Content starts

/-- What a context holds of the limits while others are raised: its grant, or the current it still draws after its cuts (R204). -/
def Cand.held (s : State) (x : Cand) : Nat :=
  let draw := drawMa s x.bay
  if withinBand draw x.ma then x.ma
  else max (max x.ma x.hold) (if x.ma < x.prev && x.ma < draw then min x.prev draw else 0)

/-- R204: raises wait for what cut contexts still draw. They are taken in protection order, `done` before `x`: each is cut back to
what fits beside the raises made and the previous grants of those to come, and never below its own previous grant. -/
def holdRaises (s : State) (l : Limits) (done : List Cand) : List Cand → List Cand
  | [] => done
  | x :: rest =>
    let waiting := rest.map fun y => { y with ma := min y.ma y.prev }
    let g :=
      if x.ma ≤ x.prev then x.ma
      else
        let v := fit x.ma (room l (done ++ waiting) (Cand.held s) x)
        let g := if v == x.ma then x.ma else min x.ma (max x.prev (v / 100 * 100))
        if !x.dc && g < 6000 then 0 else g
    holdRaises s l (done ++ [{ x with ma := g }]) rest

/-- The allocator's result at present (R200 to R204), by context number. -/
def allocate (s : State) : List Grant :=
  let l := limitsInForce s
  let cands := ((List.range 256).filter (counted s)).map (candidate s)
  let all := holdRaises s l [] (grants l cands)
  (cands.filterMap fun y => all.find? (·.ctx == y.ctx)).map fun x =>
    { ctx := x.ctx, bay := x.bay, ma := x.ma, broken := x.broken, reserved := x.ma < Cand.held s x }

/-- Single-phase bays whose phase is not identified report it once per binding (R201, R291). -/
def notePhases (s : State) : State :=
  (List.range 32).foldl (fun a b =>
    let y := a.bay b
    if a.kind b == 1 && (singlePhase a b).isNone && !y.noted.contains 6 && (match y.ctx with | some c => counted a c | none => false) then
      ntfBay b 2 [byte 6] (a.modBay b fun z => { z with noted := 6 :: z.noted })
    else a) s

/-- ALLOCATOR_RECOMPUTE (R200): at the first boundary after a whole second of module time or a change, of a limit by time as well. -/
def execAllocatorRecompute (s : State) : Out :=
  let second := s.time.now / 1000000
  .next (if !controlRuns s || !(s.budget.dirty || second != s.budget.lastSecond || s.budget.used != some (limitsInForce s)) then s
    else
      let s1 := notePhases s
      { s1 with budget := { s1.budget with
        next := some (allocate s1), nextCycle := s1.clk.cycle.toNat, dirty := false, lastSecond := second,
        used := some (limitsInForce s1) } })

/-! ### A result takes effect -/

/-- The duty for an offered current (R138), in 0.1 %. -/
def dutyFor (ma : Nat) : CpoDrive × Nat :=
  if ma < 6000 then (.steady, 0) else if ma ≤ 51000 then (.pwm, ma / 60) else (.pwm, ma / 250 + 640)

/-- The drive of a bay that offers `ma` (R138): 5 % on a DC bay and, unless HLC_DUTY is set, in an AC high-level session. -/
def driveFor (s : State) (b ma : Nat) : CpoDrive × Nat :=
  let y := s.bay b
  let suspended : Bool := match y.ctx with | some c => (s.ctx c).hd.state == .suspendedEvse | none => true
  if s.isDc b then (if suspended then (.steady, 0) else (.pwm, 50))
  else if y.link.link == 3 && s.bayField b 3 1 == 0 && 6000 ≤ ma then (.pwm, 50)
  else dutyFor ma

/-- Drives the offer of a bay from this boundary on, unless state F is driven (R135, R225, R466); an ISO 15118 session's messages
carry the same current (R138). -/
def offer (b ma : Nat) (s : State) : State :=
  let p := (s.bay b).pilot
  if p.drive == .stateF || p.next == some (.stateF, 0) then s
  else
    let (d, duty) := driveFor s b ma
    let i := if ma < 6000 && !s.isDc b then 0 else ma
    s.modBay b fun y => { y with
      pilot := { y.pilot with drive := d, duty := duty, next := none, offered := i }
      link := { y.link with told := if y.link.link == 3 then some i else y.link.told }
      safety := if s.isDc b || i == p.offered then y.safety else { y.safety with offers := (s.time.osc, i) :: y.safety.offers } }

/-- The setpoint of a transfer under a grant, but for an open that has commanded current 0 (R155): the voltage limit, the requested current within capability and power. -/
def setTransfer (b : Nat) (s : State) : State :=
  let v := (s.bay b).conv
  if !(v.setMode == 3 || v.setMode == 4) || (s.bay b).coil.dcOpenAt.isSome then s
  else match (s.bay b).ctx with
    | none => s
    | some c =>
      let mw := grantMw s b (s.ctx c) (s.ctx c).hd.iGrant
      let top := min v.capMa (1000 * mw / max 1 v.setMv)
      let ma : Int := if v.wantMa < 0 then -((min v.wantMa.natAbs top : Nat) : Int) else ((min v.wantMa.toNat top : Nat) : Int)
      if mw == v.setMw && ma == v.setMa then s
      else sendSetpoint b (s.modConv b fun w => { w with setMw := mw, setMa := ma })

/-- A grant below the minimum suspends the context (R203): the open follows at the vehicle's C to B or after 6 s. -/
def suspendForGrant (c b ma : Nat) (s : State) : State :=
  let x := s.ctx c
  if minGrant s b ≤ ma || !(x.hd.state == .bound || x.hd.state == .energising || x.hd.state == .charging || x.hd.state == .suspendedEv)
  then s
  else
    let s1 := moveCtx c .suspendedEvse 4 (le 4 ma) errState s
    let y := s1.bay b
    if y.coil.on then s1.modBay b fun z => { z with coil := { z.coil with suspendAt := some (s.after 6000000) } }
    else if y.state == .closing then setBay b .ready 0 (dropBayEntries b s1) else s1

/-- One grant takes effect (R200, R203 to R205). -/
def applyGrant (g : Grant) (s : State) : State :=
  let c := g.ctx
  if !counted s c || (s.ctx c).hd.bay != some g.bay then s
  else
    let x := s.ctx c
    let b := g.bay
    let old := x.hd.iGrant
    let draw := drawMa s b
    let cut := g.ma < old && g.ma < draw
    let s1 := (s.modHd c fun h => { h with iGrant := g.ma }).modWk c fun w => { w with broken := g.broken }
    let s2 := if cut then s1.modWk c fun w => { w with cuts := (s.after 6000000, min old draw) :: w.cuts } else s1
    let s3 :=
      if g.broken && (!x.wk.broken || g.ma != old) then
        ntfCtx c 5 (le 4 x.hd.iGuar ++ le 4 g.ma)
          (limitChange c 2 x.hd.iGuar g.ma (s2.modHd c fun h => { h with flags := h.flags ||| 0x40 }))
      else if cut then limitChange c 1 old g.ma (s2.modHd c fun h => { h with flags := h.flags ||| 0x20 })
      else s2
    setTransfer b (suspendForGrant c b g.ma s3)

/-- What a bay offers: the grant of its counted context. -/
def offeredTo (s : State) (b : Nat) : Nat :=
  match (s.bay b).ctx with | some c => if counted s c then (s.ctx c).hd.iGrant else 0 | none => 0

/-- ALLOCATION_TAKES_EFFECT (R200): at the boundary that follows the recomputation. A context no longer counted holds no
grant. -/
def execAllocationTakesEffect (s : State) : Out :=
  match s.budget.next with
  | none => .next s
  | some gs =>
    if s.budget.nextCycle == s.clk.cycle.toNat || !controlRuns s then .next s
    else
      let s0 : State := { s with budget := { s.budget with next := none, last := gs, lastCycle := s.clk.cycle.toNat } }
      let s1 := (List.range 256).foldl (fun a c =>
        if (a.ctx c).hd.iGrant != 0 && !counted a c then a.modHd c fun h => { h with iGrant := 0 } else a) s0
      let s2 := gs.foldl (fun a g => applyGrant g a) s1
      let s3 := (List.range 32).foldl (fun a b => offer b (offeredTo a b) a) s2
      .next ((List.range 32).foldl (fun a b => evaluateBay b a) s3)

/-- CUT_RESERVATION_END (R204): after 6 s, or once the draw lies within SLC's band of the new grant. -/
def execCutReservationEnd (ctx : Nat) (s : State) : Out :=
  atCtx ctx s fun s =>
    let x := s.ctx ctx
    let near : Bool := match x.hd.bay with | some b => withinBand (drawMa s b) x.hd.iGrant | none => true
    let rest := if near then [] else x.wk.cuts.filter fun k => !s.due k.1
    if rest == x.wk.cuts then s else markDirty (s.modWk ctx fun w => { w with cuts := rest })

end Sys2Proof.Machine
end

Content ends

Please restate, exactly as written, the line that holds "let rest := if" and all remaining lines of the data above, and only those.

    let rest := if near then [] else x.wk.cuts.filter fun k => !s.due k.1
    if rest == x.wk.cuts then s else markDirty (s.modWk ctx fun w => { w with cuts := rest })

end Sys2Proof.Machine
end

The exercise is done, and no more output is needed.